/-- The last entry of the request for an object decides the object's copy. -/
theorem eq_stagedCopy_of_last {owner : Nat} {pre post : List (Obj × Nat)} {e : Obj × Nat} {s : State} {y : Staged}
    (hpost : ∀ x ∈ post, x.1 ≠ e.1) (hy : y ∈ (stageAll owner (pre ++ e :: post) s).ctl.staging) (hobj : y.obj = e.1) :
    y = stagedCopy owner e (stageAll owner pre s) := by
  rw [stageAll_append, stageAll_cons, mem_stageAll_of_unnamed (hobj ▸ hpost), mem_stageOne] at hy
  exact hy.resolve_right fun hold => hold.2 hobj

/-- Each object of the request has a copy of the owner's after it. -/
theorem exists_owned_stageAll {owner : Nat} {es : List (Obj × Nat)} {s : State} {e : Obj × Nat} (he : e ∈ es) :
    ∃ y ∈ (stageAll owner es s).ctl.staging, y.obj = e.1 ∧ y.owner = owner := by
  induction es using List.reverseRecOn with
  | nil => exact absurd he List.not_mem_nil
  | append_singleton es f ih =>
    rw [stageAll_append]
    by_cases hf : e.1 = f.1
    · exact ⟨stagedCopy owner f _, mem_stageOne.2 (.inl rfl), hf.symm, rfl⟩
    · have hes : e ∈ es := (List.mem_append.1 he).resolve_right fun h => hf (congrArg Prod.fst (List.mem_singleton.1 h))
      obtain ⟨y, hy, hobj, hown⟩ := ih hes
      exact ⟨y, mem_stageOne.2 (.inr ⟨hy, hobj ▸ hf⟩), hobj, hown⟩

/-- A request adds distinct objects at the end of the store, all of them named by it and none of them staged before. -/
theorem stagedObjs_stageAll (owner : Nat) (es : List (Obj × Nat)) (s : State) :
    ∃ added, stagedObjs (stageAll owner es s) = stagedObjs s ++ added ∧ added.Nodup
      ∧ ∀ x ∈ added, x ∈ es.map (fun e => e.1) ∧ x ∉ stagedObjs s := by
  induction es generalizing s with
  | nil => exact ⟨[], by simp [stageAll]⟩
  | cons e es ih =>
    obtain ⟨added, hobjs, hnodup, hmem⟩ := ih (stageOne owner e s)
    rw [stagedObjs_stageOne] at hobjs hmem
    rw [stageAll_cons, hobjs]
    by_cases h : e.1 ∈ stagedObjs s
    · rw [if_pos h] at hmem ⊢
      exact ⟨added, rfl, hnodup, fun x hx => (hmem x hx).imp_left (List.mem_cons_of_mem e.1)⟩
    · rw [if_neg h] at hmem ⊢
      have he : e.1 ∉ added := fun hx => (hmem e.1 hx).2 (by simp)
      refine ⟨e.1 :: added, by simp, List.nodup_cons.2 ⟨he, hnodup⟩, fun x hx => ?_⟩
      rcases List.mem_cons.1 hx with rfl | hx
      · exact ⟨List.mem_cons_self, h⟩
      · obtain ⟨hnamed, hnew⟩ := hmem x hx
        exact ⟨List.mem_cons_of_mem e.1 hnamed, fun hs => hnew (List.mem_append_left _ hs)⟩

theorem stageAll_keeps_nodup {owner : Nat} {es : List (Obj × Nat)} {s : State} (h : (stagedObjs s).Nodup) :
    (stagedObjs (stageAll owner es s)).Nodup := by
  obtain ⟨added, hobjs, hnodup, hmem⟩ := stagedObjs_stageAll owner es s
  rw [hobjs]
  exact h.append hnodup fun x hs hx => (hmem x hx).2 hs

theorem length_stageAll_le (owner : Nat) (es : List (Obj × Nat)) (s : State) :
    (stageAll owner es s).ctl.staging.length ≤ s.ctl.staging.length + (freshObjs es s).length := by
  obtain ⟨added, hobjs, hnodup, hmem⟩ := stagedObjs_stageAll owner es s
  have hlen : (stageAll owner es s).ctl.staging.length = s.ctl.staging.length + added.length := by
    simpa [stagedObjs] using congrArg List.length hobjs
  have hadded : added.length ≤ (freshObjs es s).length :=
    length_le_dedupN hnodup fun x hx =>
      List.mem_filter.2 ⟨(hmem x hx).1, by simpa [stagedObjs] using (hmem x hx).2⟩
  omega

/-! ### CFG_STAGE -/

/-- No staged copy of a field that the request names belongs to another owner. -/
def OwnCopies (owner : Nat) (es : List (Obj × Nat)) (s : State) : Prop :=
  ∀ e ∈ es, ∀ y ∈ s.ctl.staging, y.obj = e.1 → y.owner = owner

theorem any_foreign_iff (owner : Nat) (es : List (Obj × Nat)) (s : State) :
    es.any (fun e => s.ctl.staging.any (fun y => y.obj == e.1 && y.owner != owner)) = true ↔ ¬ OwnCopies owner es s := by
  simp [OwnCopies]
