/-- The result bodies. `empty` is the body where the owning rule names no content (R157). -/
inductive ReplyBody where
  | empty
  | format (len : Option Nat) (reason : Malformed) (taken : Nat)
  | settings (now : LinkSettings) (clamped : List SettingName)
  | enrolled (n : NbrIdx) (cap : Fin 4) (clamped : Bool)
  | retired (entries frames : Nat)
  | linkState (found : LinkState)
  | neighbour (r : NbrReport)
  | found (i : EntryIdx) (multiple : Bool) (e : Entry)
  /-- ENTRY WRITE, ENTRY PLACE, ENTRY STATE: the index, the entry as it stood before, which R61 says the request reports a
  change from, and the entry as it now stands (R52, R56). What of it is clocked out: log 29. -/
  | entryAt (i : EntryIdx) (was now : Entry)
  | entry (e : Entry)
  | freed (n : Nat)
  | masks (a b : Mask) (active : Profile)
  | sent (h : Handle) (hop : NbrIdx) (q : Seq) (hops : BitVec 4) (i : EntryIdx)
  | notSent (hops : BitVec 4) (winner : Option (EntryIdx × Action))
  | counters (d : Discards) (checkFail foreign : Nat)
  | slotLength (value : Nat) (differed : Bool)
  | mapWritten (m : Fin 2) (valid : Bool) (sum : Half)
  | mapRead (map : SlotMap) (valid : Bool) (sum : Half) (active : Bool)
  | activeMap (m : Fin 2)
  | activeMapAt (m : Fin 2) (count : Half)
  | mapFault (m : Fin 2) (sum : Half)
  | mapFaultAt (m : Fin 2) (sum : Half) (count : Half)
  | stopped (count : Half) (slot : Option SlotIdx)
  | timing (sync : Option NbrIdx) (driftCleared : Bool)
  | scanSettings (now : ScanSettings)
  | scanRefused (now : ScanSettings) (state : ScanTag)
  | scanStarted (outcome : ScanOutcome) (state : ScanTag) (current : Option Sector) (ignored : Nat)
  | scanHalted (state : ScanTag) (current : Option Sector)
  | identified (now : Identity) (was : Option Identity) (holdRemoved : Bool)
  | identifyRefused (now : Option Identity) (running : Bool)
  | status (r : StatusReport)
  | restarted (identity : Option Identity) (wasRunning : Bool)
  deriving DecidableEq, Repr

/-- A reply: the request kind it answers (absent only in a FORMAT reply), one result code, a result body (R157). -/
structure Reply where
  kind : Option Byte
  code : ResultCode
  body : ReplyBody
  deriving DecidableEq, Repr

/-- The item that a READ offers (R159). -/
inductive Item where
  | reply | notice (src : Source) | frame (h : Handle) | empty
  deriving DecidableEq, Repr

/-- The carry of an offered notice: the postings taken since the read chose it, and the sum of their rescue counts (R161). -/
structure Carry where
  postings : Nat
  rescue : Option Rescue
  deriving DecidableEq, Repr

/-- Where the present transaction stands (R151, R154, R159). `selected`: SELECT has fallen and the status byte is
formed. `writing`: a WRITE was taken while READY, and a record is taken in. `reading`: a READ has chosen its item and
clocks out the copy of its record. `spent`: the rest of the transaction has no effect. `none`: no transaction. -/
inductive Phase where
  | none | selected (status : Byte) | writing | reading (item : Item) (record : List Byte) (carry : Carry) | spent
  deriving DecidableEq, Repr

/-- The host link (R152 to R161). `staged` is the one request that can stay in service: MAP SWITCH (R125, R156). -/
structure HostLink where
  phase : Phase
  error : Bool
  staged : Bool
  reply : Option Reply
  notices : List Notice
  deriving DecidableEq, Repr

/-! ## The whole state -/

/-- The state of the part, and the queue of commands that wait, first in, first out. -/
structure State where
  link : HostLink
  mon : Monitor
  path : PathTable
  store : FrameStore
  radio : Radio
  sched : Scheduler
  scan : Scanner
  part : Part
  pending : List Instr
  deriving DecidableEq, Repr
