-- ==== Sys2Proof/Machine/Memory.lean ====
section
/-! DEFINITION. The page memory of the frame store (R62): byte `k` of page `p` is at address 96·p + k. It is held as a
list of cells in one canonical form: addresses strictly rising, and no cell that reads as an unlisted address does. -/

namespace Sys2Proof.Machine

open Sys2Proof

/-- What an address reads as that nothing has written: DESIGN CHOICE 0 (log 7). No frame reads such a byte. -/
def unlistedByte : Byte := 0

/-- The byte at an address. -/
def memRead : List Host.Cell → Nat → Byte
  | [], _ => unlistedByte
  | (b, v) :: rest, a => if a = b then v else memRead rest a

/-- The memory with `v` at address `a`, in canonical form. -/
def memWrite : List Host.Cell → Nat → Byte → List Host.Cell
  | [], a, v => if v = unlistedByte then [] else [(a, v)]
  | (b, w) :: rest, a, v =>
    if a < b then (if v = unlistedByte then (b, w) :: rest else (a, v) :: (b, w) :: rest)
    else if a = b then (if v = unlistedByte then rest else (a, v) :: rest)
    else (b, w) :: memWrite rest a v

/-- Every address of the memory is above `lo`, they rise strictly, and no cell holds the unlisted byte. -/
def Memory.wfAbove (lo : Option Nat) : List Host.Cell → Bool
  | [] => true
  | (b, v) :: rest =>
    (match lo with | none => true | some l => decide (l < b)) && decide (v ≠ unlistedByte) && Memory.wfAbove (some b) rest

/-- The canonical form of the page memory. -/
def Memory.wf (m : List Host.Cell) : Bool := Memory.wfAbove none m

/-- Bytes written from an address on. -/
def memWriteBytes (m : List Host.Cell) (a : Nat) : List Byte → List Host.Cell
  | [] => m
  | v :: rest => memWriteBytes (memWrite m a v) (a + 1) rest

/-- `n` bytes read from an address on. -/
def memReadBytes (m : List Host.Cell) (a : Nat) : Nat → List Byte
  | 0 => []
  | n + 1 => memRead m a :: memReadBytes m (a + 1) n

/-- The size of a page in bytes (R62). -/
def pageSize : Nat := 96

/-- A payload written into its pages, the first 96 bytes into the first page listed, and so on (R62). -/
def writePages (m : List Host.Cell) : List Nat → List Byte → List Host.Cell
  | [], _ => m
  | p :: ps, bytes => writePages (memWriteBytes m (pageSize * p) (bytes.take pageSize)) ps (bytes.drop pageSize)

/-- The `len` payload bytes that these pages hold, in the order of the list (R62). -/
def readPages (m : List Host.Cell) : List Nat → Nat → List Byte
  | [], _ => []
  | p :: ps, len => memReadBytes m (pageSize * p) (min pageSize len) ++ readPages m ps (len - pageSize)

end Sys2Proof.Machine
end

........

* EXERCISE:
Please show the lines of the material that contain the string "freshObjs".

* RESULT OF THE EXERCISE:
    (stageAll owner es s).ctl.staging.length ≤ s.ctl.staging.length + (freshObjs es s).length := by
  have hadded : added.length ≤ (freshObjs es s).length :=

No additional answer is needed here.